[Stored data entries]
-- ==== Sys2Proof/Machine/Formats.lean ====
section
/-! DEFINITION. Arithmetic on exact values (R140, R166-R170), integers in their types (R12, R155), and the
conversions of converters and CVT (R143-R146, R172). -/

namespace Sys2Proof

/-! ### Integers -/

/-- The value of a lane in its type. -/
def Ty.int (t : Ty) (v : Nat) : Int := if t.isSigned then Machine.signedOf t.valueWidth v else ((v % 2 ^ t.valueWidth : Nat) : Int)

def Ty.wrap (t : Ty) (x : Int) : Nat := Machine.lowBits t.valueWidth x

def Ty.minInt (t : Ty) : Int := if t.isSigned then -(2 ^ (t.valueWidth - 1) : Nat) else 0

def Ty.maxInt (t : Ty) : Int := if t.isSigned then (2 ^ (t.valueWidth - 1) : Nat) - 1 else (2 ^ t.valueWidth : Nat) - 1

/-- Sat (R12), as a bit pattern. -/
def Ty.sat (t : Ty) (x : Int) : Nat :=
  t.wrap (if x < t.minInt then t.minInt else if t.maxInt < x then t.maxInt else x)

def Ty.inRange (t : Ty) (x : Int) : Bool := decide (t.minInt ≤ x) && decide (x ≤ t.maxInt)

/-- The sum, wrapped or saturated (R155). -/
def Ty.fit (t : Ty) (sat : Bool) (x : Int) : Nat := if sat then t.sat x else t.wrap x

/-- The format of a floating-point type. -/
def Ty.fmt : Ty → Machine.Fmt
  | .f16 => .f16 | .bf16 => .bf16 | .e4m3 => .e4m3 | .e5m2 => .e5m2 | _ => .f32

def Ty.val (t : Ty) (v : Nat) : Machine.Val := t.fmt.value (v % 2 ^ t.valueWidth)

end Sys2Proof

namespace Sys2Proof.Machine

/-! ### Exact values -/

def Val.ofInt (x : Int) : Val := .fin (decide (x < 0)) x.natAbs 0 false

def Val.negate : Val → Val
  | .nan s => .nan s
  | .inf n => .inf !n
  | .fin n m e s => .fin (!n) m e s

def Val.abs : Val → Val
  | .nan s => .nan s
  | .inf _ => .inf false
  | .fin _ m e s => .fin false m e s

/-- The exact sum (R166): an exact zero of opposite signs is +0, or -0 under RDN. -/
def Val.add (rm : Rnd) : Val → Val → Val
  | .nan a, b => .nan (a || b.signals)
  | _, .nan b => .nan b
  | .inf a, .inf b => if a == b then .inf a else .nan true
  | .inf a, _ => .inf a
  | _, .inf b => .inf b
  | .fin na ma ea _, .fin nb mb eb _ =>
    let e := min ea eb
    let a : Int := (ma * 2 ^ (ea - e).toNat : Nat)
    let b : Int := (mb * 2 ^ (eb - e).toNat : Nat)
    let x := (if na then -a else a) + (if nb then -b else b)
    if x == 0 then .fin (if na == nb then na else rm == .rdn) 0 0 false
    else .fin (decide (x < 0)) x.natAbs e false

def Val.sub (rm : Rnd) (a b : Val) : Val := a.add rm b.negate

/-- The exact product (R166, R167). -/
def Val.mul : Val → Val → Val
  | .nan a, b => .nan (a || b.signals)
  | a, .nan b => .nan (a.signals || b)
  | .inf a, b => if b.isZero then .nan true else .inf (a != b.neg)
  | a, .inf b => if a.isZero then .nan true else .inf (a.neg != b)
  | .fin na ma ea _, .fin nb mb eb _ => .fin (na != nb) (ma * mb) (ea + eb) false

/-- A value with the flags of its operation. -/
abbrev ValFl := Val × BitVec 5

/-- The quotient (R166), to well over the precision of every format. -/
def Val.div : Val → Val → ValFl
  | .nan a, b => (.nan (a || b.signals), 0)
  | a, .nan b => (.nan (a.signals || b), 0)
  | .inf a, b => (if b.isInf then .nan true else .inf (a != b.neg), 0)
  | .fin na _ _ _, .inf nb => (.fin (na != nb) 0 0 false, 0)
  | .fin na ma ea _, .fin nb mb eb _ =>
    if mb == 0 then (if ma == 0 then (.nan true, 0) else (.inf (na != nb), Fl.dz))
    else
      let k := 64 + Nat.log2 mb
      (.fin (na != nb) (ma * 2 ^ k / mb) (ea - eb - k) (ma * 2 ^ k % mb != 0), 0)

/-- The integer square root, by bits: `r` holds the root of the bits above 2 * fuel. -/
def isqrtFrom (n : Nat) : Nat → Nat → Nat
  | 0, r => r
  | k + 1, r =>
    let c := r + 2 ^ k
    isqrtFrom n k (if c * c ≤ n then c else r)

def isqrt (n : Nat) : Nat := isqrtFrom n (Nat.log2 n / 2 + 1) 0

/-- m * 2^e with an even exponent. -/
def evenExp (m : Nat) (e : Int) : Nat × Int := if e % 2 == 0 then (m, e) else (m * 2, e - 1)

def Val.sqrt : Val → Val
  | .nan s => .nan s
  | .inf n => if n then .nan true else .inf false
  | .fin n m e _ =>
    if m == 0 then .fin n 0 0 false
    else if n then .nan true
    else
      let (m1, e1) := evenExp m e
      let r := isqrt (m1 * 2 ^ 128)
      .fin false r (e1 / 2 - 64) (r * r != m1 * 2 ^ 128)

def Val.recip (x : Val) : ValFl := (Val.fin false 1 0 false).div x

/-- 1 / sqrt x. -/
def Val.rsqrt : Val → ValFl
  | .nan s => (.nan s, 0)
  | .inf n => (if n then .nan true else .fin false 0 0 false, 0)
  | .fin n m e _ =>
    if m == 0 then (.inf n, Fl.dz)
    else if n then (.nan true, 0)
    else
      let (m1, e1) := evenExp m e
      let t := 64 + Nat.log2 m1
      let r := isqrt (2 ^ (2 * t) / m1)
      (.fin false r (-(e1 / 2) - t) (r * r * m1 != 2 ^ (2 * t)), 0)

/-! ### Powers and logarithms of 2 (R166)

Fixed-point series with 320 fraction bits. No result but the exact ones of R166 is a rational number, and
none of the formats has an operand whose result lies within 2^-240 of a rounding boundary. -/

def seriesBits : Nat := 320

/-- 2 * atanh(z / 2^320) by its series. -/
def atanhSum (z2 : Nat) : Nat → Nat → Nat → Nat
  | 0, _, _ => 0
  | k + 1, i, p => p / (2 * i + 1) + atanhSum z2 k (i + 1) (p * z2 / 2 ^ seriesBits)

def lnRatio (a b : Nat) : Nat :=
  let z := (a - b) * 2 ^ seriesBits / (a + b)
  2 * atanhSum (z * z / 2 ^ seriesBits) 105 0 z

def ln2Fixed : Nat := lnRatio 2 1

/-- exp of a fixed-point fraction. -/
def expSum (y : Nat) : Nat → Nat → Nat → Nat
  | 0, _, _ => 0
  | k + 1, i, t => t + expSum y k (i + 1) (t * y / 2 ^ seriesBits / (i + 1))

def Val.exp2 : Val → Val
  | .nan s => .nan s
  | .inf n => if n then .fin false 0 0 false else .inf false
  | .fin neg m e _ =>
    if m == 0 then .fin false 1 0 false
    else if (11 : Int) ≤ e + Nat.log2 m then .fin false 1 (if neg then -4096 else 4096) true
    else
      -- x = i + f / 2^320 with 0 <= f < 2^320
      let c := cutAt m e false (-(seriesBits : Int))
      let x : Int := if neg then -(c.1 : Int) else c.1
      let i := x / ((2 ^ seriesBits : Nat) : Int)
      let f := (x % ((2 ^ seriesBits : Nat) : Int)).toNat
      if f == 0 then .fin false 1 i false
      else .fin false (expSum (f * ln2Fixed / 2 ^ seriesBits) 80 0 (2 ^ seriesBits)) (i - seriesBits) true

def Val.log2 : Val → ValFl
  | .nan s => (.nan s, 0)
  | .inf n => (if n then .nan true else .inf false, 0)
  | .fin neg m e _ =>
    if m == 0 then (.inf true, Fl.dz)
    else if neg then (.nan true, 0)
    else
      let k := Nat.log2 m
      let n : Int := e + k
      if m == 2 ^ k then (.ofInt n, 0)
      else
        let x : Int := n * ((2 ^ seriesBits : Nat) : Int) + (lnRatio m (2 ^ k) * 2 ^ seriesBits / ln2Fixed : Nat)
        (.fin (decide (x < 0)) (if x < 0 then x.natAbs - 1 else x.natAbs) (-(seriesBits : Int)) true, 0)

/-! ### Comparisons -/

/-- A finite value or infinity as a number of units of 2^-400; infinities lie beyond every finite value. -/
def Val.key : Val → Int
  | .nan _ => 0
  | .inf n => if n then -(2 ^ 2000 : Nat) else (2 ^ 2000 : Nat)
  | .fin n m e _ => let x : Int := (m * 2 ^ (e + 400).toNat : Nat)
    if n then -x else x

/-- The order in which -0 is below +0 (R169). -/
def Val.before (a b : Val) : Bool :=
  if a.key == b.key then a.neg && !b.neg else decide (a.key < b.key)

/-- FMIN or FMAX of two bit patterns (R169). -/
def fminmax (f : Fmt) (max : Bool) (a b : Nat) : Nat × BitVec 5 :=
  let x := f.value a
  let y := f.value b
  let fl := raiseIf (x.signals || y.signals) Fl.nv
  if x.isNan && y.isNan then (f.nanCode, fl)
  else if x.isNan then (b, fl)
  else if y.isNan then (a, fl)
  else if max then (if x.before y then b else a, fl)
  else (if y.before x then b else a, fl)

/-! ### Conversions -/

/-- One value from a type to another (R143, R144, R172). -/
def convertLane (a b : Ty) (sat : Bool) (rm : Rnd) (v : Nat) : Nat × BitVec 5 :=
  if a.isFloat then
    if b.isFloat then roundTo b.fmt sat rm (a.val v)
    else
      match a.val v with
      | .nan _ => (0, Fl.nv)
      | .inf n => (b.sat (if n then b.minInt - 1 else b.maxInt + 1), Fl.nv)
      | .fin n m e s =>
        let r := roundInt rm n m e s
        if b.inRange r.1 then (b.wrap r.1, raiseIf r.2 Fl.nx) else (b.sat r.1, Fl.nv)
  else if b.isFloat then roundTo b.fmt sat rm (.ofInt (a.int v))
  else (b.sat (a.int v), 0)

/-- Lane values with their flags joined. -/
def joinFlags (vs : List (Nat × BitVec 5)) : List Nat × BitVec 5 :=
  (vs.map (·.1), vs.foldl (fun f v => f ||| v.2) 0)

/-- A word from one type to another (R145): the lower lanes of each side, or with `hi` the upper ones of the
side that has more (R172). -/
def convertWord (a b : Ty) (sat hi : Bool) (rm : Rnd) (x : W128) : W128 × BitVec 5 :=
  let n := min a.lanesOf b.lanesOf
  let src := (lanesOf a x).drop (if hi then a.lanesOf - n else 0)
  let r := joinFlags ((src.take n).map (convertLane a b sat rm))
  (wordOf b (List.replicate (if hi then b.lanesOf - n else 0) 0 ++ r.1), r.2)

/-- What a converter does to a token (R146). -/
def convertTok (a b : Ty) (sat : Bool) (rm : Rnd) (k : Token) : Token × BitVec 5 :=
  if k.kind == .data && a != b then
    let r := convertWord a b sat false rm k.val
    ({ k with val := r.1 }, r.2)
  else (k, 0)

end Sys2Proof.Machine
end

---

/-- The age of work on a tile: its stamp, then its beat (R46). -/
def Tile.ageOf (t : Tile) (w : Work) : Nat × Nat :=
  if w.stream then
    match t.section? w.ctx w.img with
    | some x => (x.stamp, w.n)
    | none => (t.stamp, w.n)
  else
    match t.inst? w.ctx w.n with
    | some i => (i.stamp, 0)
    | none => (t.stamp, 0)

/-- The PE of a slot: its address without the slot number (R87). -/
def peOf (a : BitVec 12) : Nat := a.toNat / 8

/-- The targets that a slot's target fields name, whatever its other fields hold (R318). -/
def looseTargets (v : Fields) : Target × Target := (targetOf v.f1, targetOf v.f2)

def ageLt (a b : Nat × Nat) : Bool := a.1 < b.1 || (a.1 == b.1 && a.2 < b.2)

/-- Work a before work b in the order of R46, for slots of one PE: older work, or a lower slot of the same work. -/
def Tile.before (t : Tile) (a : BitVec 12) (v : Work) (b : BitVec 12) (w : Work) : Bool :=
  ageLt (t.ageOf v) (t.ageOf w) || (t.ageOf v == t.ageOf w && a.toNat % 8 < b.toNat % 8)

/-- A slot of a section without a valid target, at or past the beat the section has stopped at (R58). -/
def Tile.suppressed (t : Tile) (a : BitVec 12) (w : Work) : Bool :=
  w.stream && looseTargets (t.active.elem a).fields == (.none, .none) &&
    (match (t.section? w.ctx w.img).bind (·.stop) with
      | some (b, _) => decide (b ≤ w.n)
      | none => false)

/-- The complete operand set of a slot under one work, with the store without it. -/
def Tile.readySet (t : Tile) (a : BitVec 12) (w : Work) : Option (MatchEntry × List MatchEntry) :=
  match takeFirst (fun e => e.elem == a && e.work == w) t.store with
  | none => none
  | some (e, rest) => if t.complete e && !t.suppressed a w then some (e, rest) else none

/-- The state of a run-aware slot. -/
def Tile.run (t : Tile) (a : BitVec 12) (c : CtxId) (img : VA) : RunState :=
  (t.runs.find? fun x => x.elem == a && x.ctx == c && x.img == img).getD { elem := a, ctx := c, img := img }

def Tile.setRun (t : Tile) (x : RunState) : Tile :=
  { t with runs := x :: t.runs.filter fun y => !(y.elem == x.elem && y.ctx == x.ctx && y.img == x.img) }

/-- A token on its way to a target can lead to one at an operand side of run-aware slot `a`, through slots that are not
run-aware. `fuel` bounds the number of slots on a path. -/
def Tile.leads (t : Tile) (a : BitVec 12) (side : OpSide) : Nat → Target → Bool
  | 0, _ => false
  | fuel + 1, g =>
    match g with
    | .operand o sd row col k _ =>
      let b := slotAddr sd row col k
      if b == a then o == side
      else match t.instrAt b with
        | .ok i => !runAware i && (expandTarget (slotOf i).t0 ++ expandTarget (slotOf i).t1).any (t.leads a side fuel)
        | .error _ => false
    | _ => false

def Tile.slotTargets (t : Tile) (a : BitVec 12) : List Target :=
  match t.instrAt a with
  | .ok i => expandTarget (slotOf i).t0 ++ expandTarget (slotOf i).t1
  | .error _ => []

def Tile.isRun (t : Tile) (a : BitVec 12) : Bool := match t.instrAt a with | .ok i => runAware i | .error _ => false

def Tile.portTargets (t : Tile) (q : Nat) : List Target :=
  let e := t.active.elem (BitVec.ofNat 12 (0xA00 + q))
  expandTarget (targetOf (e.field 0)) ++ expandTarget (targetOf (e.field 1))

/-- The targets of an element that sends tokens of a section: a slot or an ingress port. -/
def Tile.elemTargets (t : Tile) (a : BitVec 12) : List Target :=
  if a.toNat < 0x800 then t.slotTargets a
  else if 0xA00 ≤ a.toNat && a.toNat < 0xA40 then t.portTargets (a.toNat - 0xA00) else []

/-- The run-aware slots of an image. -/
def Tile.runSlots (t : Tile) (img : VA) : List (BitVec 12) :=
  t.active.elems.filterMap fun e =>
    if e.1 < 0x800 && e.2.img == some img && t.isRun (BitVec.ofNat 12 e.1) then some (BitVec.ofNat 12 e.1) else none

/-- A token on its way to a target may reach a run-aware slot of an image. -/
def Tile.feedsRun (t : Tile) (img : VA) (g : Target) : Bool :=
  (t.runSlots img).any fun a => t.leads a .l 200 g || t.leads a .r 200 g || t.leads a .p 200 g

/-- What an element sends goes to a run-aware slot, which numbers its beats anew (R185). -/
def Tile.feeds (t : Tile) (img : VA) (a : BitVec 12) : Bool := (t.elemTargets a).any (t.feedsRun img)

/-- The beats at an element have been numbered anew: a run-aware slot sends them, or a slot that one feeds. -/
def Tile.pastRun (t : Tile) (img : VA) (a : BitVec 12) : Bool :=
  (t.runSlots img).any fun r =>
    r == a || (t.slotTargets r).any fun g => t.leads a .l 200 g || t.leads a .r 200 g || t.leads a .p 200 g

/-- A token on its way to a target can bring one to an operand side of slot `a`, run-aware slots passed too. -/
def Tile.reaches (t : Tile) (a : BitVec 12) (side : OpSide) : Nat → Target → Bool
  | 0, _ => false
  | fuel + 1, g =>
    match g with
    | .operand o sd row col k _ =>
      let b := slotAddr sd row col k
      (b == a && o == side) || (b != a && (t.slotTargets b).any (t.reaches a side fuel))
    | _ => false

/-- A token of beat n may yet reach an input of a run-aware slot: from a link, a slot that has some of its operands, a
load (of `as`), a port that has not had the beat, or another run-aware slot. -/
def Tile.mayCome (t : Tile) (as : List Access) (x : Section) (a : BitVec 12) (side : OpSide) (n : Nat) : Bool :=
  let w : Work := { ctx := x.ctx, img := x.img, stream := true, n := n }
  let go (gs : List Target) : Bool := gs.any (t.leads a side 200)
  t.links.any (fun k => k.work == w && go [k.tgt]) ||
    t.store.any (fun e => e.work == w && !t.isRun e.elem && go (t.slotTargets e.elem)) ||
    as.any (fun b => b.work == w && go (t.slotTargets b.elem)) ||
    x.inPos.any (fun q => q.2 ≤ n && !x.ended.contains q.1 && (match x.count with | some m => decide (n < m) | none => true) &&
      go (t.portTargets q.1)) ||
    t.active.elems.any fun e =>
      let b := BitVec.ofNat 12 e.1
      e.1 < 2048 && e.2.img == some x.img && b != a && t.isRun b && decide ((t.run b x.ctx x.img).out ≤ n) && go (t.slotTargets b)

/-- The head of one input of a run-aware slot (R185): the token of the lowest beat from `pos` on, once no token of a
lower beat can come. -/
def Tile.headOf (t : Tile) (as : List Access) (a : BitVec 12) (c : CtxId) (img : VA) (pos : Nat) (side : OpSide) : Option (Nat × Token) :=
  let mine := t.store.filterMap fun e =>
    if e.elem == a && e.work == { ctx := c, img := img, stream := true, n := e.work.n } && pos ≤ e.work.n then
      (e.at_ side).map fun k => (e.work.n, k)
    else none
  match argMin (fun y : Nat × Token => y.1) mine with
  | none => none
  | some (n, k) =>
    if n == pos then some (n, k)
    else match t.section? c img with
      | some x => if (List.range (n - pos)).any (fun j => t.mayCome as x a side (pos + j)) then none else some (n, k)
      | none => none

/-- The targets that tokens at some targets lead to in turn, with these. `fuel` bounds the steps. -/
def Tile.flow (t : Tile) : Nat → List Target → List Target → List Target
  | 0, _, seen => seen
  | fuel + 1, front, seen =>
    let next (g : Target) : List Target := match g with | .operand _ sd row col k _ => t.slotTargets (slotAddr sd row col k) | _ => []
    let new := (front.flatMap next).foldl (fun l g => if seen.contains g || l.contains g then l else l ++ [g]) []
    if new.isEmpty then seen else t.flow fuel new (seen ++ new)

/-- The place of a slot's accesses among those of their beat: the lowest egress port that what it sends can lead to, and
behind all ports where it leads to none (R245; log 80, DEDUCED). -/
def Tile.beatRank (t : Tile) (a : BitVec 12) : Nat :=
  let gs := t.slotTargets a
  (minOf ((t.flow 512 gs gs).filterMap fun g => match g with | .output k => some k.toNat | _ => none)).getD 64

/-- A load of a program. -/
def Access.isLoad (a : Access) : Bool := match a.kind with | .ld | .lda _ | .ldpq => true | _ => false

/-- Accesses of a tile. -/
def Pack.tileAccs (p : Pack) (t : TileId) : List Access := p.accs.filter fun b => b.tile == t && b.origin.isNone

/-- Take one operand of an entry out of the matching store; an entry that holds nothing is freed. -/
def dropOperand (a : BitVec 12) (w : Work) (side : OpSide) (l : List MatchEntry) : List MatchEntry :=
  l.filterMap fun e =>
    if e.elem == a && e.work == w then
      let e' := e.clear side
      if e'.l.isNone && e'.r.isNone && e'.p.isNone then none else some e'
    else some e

--

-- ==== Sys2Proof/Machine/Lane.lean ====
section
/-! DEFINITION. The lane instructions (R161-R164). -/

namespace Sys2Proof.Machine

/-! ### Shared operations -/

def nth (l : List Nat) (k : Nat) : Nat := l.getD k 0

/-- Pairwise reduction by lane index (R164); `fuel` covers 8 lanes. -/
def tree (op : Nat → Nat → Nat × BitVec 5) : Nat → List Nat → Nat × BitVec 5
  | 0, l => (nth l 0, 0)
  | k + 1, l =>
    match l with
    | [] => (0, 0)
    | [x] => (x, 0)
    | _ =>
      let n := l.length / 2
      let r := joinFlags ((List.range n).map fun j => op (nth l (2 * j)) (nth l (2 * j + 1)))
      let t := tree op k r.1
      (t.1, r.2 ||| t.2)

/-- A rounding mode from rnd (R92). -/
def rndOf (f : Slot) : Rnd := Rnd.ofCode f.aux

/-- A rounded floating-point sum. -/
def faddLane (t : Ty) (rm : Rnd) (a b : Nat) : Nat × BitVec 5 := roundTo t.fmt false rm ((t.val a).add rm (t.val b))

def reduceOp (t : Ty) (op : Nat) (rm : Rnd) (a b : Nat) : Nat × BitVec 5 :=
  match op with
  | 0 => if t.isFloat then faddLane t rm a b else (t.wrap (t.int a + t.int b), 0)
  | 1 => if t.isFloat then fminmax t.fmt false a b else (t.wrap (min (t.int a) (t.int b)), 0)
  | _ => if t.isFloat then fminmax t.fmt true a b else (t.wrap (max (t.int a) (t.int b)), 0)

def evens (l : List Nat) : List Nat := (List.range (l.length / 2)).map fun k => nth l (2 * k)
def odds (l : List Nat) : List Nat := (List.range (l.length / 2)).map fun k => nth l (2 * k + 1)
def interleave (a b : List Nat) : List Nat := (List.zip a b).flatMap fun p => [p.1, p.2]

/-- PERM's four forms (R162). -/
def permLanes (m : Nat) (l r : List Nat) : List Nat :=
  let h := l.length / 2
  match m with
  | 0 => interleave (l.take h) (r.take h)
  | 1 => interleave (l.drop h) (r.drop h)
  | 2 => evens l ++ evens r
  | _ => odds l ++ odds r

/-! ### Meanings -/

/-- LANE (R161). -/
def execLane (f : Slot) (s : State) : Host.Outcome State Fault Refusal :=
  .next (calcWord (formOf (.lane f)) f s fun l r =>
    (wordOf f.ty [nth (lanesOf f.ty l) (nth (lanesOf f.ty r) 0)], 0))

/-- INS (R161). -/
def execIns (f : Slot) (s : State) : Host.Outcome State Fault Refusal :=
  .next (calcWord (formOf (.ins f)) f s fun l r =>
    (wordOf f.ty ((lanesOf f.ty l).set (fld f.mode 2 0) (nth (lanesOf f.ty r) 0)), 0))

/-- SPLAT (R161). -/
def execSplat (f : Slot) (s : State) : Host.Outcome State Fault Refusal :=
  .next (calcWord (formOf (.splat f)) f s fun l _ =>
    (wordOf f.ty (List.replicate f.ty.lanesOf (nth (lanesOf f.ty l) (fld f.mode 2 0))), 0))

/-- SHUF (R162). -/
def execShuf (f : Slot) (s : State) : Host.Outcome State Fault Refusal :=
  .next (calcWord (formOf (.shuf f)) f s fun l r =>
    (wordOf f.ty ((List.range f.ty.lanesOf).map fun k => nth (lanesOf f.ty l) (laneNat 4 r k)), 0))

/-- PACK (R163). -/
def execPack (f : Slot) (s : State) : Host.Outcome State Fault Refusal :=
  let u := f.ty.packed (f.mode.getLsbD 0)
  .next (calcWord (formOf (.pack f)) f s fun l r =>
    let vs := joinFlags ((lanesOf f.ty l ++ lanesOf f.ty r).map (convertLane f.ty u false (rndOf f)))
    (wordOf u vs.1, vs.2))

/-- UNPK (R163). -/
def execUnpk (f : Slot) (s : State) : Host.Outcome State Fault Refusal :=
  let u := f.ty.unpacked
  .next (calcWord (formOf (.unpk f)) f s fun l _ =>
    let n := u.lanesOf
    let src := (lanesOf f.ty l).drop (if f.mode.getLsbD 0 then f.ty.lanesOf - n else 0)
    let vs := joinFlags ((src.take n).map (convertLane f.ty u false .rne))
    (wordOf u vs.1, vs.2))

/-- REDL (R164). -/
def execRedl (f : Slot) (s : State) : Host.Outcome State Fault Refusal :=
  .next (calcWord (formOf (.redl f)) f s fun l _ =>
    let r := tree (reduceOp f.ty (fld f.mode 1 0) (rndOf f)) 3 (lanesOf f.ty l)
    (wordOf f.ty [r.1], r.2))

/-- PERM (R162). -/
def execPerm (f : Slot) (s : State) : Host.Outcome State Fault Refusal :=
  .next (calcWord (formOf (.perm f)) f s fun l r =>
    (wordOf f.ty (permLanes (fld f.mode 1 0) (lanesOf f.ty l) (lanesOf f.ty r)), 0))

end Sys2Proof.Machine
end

### INSTRUCTIONS FOR THE TASK
In the entries above, one line contains "match takeFirst (fun" and another contains "if e.1 < 0x800". Reproduce exactly those two lines and the lines between them, nothing else.

### EXPECTED ANSWER
  match takeFirst (fun e => e.elem == a && e.work == w) t.store with
  | none => none
  | some (e, rest) => if t.complete e && !t.suppressed a w then some (e, rest) else none

/-- The state of a run-aware slot. -/
def Tile.run (t : Tile) (a : BitVec 12) (c : CtxId) (img : VA) : RunState :=
  (t.runs.find? fun x => x.elem == a && x.ctx == c && x.img == img).getD { elem := a, ctx := c, img := img }

def Tile.setRun (t : Tile) (x : RunState) : Tile :=
  { t with runs := x :: t.runs.filter fun y => !(y.elem == x.elem && y.ctx == x.ctx && y.img == x.img) }

/-- A token on its way to a target can lead to one at an operand side of run-aware slot `a`, through slots that are not
run-aware. `fuel` bounds the number of slots on a path. -/
def Tile.leads (t : Tile) (a : BitVec 12) (side : OpSide) : Nat → Target → Bool
  | 0, _ => false
  | fuel + 1, g =>
    match g with
    | .operand o sd row col k _ =>
      let b := slotAddr sd row col k
      if b == a then o == side
      else match t.instrAt b with
        | .ok i => !runAware i && (expandTarget (slotOf i).t0 ++ expandTarget (slotOf i).t1).any (t.leads a side fuel)
        | .error _ => false
    | _ => false

def Tile.slotTargets (t : Tile) (a : BitVec 12) : List Target :=
  match t.instrAt a with
  | .ok i => expandTarget (slotOf i).t0 ++ expandTarget (slotOf i).t1
  | .error _ => []

def Tile.isRun (t : Tile) (a : BitVec 12) : Bool := match t.instrAt a with | .ok i => runAware i | .error _ => false

def Tile.portTargets (t : Tile) (q : Nat) : List Target :=
  let e := t.active.elem (BitVec.ofNat 12 (0xA00 + q))
  expandTarget (targetOf (e.field 0)) ++ expandTarget (targetOf (e.field 1))

/-- The targets of an element that sends tokens of a section: a slot or an ingress port. -/
def Tile.elemTargets (t : Tile) (a : BitVec 12) : List Target :=
  if a.toNat < 0x800 then t.slotTargets a
  else if 0xA00 ≤ a.toNat && a.toNat < 0xA40 then t.portTargets (a.toNat - 0xA00) else []

/-- The run-aware slots of an image. -/
def Tile.runSlots (t : Tile) (img : VA) : List (BitVec 12) :=
  t.active.elems.filterMap fun e =>
    if e.1 < 0x800 && e.2.img == some img && t.isRun (BitVec.ofNat 12 e.1) then some (BitVec.ofNat 12 e.1) else none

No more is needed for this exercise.